Где-то хлопает дверь и топот десятков ног грохочет по всей больнице. Это змеелюди. Все в масках и с оружием.

Бедный Мерат. Во что я его втянула…

Нас окружают.

Что они сделают с ним?

– Пушку на пол. – слышится голос.

Мерат не двигается. Он ведь безоружен…

– Пушку на пол, глашатай. – повторяет один из вошедших.

Что происходит?

– А ты, наемник, не дергайся. Тебя это не касается.

Ян стоит. Смотрит прямо на меня. Медленно наклоняется. Сплевывает кровью на пол и кладет пистолет.

Его обступают со всех сторон и заключают в плотное кольцо.

Ян

Я оборачиваюсь, но толпа охотников загораживает обзор, меня толкают в спину и больница стремительно исчезает позади.

Я видел страх в ее глазах. Не за себя и не за плод – за человека, которого я звал своим братом. Каким-то образом эти двое сошлись за моей спиной. Зачем? Готов поспорить, он с ней даже не спал. Но во рту металлический привкус. Касаюсь зубов и один из них шатается.

Охотники пришли вовремя, как раз когда я готов был вышибить ему мозги. Могу сделать это даже сейчас, конвоиры по прежнему выполнят почти любой приказ.

Уже не хочу. Катись к черту. Забирай девку и вали на все четыре стороны, как только она родит. Это мой последний, прощальный подарок.

Подарок, которого ты не заслуживаешь.

Вонь гниющего мяса проникает в ноздри задолго до того, как мы добираемся до бассейна. Внутри охотники держатся подальше грязной, маслянистой поверхности воды и гор останков, что успели стать выше. Весь пол усеян кусками плоти и залит давно засохшей, свернувшейся кровью. Среди ошметков куски кожи с татуировками в знакомом стиле – стиле ур-сакх.

Один из конвоиров останавливается, упирает руки в колени и блюет. Содержимое желудка стекает в воду. Еще пара минут и пришлось бы сделать так же, но меня наконец заводят в камеру.

Здесь только голый бетон, да железная кровать, зато неплохо работает вентиляция и воздух почти свежий.

– Ты останешься здесь, глашатай, пока Великая Госпожа не выполнит свой приказ. – говорит главный и спустя секунду добавляет. – Не злись. Мне тоже приказали.

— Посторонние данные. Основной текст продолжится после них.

/-- Settles O3: the rows of the opcode map one by one; the two counts are of the 256 words. -/
theorem legalWordsAreExactlyThe44 : Obligations.LegalWordsAreExactlyThe44 := by
  refine ⟨fun w => ?_, rfl, rfl⟩
  simp only [decode]
  split
  case h_1 hop => simp [hop]
  case h_2 hop | h_3 hop => split <;> simp_all
  case h_8 hop =>
    split_ifs with hzero hone
    · simp [hop, hzero]
    · simp [hop, hone]
    · have hlarge : ¬ (argField w).toNat ≤ 1 := by bv_omega
      simp [hop, hlarge]
  case h_4 hop | h_5 hop | h_6 hop | h_7 hop | h_9 hop | h_10 hop | h_11 hop | h_12 hop | h_13 hop | h_14 hop =>
    simp [noOperand_eq_ok, hop, BitVec.toNat_eq]
  case h_15 =>
    simp only [imp_false] at *
    simp only [reduceCtorEq, exists_false, false_iff, List.mem_cons, List.not_mem_nil, or_false]
    omega

/-- Settles O4: each word is looked up in the map. -/
theorem wordsWrittenFromTheMapDecode : Obligations.WordsWrittenFromTheMapDecode := by
  repeat' constructor

end Sys2Proof.Machine
end

section
/-!
The sequencer (R107, R193, R195): which micro-operation a step runs, what stops it, and which states it keeps legal.
-/

namespace Sys2Proof.Machine

/-- Settles O5: the fetch of a running machine is the decoded word. -/
theorem stepRunsTheDecodedInstruction : Obligations.StepRunsTheDecodedInstruction :=
  fun _ _ _ hrun hword hdec => step_of_fetch (fetch_next_iff.mpr ⟨hrun, _, hword, hdec⟩)

/-- Settles O6: the step refuses what its fetch refuses, and the micro-program's words are legal. -/
theorem reservedWordsAndAddressesAreRefused : Obligations.ReservedWordsAndAddressesAreRefused := by
  refine ⟨fun s => step_reserved_address, ?_, fun s a => s.readWord_eq_none_iff, fun p a ha => ?_⟩
  · intro s w why hrun hword hdec
    simp [step, fetch, hrun, hword, hdec]
  · obtain ⟨i, hop, hwf⟩ := microOp_legal p ha
    exact ⟨i, hop, hwf, decode_encode_of_wellFormed hwf⟩

/-- Settles O7: address by address below 44, and neither side holds anything from 44 on. -/
theorem microProgramIsStartupThenCycle : Obligations.MicroProgramIsStartupThenCycle := by
  intro p a
  by_cases ha : 44 ≤ a
  · rw [microOp_none p ha]
    exact (List.getElem?_eq_none ha).symm
  · interval_cases a <;> rfl

/-- A running machine with its own micro-program fetches the word of R94 at `UPC`. -/
theorem State.Intact.fetch_eq {s : State} (hintact : s.Intact) (hrun : s.halt = false) (hupc : s.upc.toNat ≤ 43) :
    ∃ i, microOp s.params s.upc.toNat = some i ∧ fetch s = .next i := by
  obtain ⟨i, hop, hwf⟩ := microOp_legal s.params hupc
  exact ⟨i, hop, fetch_of_microOp hrun hintact hop (decode_encode_of_wellFormed hwf)⟩

/-- Settles O8: the step is the meaning of the fetched word. -/
theorem intactMachineRunsTheMicroProgram : Obligations.IntactMachineRunsTheMicroProgram := by
  intro s hintact hrun hupc
  obtain ⟨i, hop, hfetch⟩ := hintact.fetch_eq hrun hupc
  exact ⟨i, hop, step_of_fetch hfetch⟩

theorem exec_refused_of_not_wellFormed {i : Instr} (h : ¬ i.WellFormed) (s : State) :
    exec i s = .refused (.reservedOperand i) := by
  cases i with
  | rdr r =>
    have hr : ¬ r.toNat < 5 := fun hlt => h (decide_eq_true (Nat.le_of_lt_succ hlt))
    exact dif_neg hr
  | rdc k =>
    have hk : ¬ (1 ≤ k.toNat ∧ k.toNat < 12) := fun ⟨hlow, hhigh⟩ =>
      h (by simpa [Instr.WellFormed, Instr.wellFormed] using ⟨hlow, Nat.le_of_lt_succ hhigh⟩)
    exact dif_neg hk
  | sel a | rdd | dec | flg | capt | cmd0 | cmd1 | fmt | disp | tx | endCycle | boot | splash => exact absurd rfl h

/-- Settles O9: the operand's range is all a meaning asks. -/
theorem legalInstructionsComplete : Obligations.LegalInstructionsComplete :=
  fun _ s => ⟨fun h => exec_completes_of_wellFormed h s, fun h => exec_refused_of_not_wellFormed h s⟩

/-- Settles O10: the three kinds of write as `exec_upc_halt` says them. -/
theorem upcIsWrittenByItsThreeRulesOnly : Obligations.UpcIsWrittenByItsThreeRulesOnly :=
  fun _ _ _ h => (exec_upc_halt h).1

/-- What a machine with its own micro-program fetches is the word of R94 at `UPC`, which is in 0..43. -/
theorem State.Intact.microOp_of_fetch {s : State} (hintact : s.Intact) {i : Instr} (h : fetch s = .next i) :
    s.upc.toNat ≤ 43 ∧ microOp s.params s.upc.toNat = some i := by
  obtain ⟨hrun, w, hword, -⟩ := fetch_next_iff.mp h
  have hupc : s.upc.toNat ≤ 43 := by
    by_contra hle
    simp [s.readWord_eq_none_iff.mpr (by omega : 44 ≤ s.upc.toNat)] at hword
  obtain ⟨j, hop, hfetch⟩ := hintact.fetch_eq hrun hupc
  obtain rfl : j = i := Host.Outcome.next.inj (hfetch.symm.trans h)
  exact ⟨hupc, hop⟩

end Sys2Proof.Machine
end

section
/-!
The write ports (R45): which registers a micro-operation leaves as they were.
-/

namespace Sys2Proof.Machine

/-- `t` differs from `s` at most in the registers that `i` is a writer of (R45). -/
structure WritePorts (i : Instr) (s t : State) : Prop where
  selr : (∀ a, i ≠ .sel a) → t.selr = s.selr
  row : ∀ r : Fin 5, i ≠ .rdr (BitVec.ofNat 4 r.val) → t.row[r] = s.row[r]
  col0 : i ≠ .rdd → t.col[0] = s.col[0]
  col : ∀ k : Fin 12, 1 ≤ k.val → i ≠ .rdc (BitVec.ofNat 4 k.val) → t.col[k] = s.col[k]
  cells : i ≠ .dec → t.cells = s.cells
  flags : i ≠ .flg → t.flags = s.flags
  capsOut : i ≠ .capt → t.capsOut = s.capsOut
  rpt : i ≠ .fmt → t.rpt = s.rpt
  stop : i ≠ .boot → t.halt = s.halt ∧ t.cause = s.cause
  inputs : i ≠ .rdd → i ≠ .boot → (∀ a, i ≠ .rdr a) → (∀ a, i ≠ .rdc a) → t.script = s.script ∧ t.draws = s.draws

theorem exec_writePorts {i : Instr} {s t : State} (h : exec i s = .next t) : WritePorts i s t := by
  have ht := exec_next_cases h
  cases i with
  | rdr x =>
    obtain ⟨hx, rfl⟩ := ht
    constructor
    case row =>
      intro r hr
      have hne : x.toNat ≠ r.val := fun heq => hr (by simp [← heq])
      simp [hne]
    all_goals simp
  | rdc x =>
    obtain ⟨hx, rfl⟩ := ht
    constructor
    case col0 =>
      have hne : x.toNat ≠ 0 := by omega
      simp [hne]
    case col =>
      intro k _ hk
      have hne : x.toNat ≠ k.val := fun heq => hk (by simp [← heq])
      simp [hne]
    all_goals simp
  | rdd =>
    rw [ht]
    constructor
    case col =>
      intro k hk _
      have hne : 0 ≠ k.val := by omega
      simp [hne]
    all_goals simp
  | capt | cmd0 | cmd1 | boot =>
    rw [ht]
    split <;> constructor <;> simp
  | sel a | dec | flg | fmt | disp | tx | endCycle | splash =>
    rw [ht]
    constructor <;> simp

end Sys2Proof.Machine
end

section
/-!
One micro-operation each: the whole next state of the selects and reads, the engine, the formatter, the sinks and the
start-up (R130 to R140, R160 to R163, R180, R190, R191, R193, R194).
-/

namespace Sys2Proof.Machine

/-! The operand's place in its word (R91, R93). -/

theorem toNat_wordOf (op : BitVec 4) (arg : Arg) : (wordOf op arg).toNat = 16 * op.toNat + arg.toNat := by
  revert op arg
  decide

/-! The Multiplexer Driver and the Matrix Scanner. -/

theorem bitLevel_eq_low (b : Bool) : bitLevel b = .low ↔ b = false := by
  cases b <;> simp [bitLevel]

/-- Settles O11: `SEL` is its own equation, and no other micro-operation has a write port to `SELR`. -/
theorem selWritesTheSelectionRegister : Obligations.SelWritesTheSelectionRegister :=
  ⟨fun a _ => ⟨toNat_wordOf 0 a, rfl, fun _ => bitLevel_eq_high _⟩, fun _ _ _ hi h => (exec_writePorts h).selr hi⟩

/-- Settles O12: the bit of the selected address is its quotient's parity. -/
theorem selectionLinesCarryTheAddress : Obligations.SelectionLinesCarryTheAddress := by
  intro a s t h
  obtain rfl : _ = t := Host.Outcome.next.inj h
  have hbit (i : Fin 4) : a.getLsbD i.val = decide (a.toNat / 2 ^ i.val % 2 = 1) := Nat.testBit_eq_decide_div_mod_eq
  refine ⟨fun i => (bitLevel_eq_high _).trans ?_, fun i => (bitLevel_eq_low _).trans ?_⟩ <;>
    simp only [State.advance_selr, State.emit_selr, hbit, decide_eq_true_eq, decide_eq_false_iff_not, Nat.mod_two_ne_one]

/-- Settles O13: in range the read is the sample of the signal line, and either level is the level of some answer. -/
theorem rdrSamplesTheSignalLineIntoItsRow : Obligations.RdrSamplesTheSignalLineIntoItsRow := by
  refine ⟨fun r s hr => ⟨toNat_wordOf 1 r, dif_pos hr⟩, fun s l => ?_, fun r s hr => dif_neg (by omega)⟩
  exact levelFor_surjective s.params.activeSig l
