-- ==== Sys2Proof/Safety.lean ====
section
/-!
DEFINITION. What counts as a sound state, in the terms the statements use: legal parameters (R12, R13, R36),
the buffer bounds (R35), the values CODE can hold (R28), the canonical form of the IN SRAM; and what is
observed at the end of a run (R220).
-/

namespace Sys2Proof.Machine

open Sys2Proof

/-- The parameters are ones the spec allows: 1 <= IN_BYTES <= 65536 (R12), 8 * IN_BYTES <= OUT_BITS <= 2^24
(R13), and the draw gives each byte of the IN SRAM its value (R36). -/
structure LegalParams (p : Params) : Prop where
  inBytes_pos : 1 ≤ p.inBytes
  inBytes_le : p.inBytes ≤ 65536
  outBits_ge : 8 * p.inBytes ≤ p.outBits
  outBits_le : p.outBits ≤ 2 ^ 24
  sramInit_length : p.sramInit.length = p.inBytes

/-- The invariant of the machine: it holds after reset and every step keeps it. -/
structure State.Inv (s : State) : Prop where
  params_legal : LegalParams s.params
  /-- in_len <= 8 * IN_BYTES (R32, R35). -/
  inLen_le : s.inLen ≤ 8 * s.params.inBytes
  /-- out_len <= OUT_BITS (R34, R35). -/
  outLen_le : s.outLen ≤ s.params.outBits
  /-- CODE holds one of the values 0 to 4 (R28). -/
  code_le : s.code.toNat ≤ 4
  /-- The IN SRAM is in its canonical form. -/
  inMem_wf : Memory.wf s.params s.inMem

/-- Every access so far was decoded: the premise R220 gives for a claim that needs it. -/
def State.noBusError (s : State) : Prop := Response.busError ∉ s.responses

/-- What the end of a run shows (R220). -/
structure Observation where
  arg0 : Word
  arg1 : Word
  result : Word
  status : Word
  inLen : Nat
  inBytes : List Byte
  outLen : Nat
  outBits : Bits
  responses : List Response
  deriving DecidableEq, Repr

/-- The observation of a state: the registers, in_len and every IN SRAM byte, out_len and OutBit(0) to
OutBit(out_len - 1), and the responses (R220). -/
def State.observe (s : State) : Observation :=
  { arg0 := s.arg0
    arg1 := s.arg1
    result := s.result
    status := s.status
    inLen := s.inLen
    inBytes := (List.range s.params.inBytes).map s.inByte
    outLen := s.outLen
    outBits := s.out
    responses := s.responses }

end Sys2Proof.Machine
end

Смеюсь, впервые за долгое время. Он не понимает, вижу, как расширяются под маской его зрачки.

– Проваливай.

Он втягивает голову в плечи и через мгновение о нем напоминает только скрежет ключа в железной двери.

 

Надо набраться сил. Впереди великие свершения.

Зои

Топот десятков ног еще грохочет в тоннелях, но, растирая побледневшее лицо, Мерат выдыхает.

– Что происходит? Куда его забрали?

– Вниз. – он кивает в пол.

– Зачем?

– Да так… Не спрашивай.

– Они перегрызлись между собой, да?

– Ты знаешь? Тоже?

– Он говорил кое-что. Я догадалась. Когда все вокруг стали… Еще более озлобленные. Но как же не вовремя. Теперь она не сможет мне ответить.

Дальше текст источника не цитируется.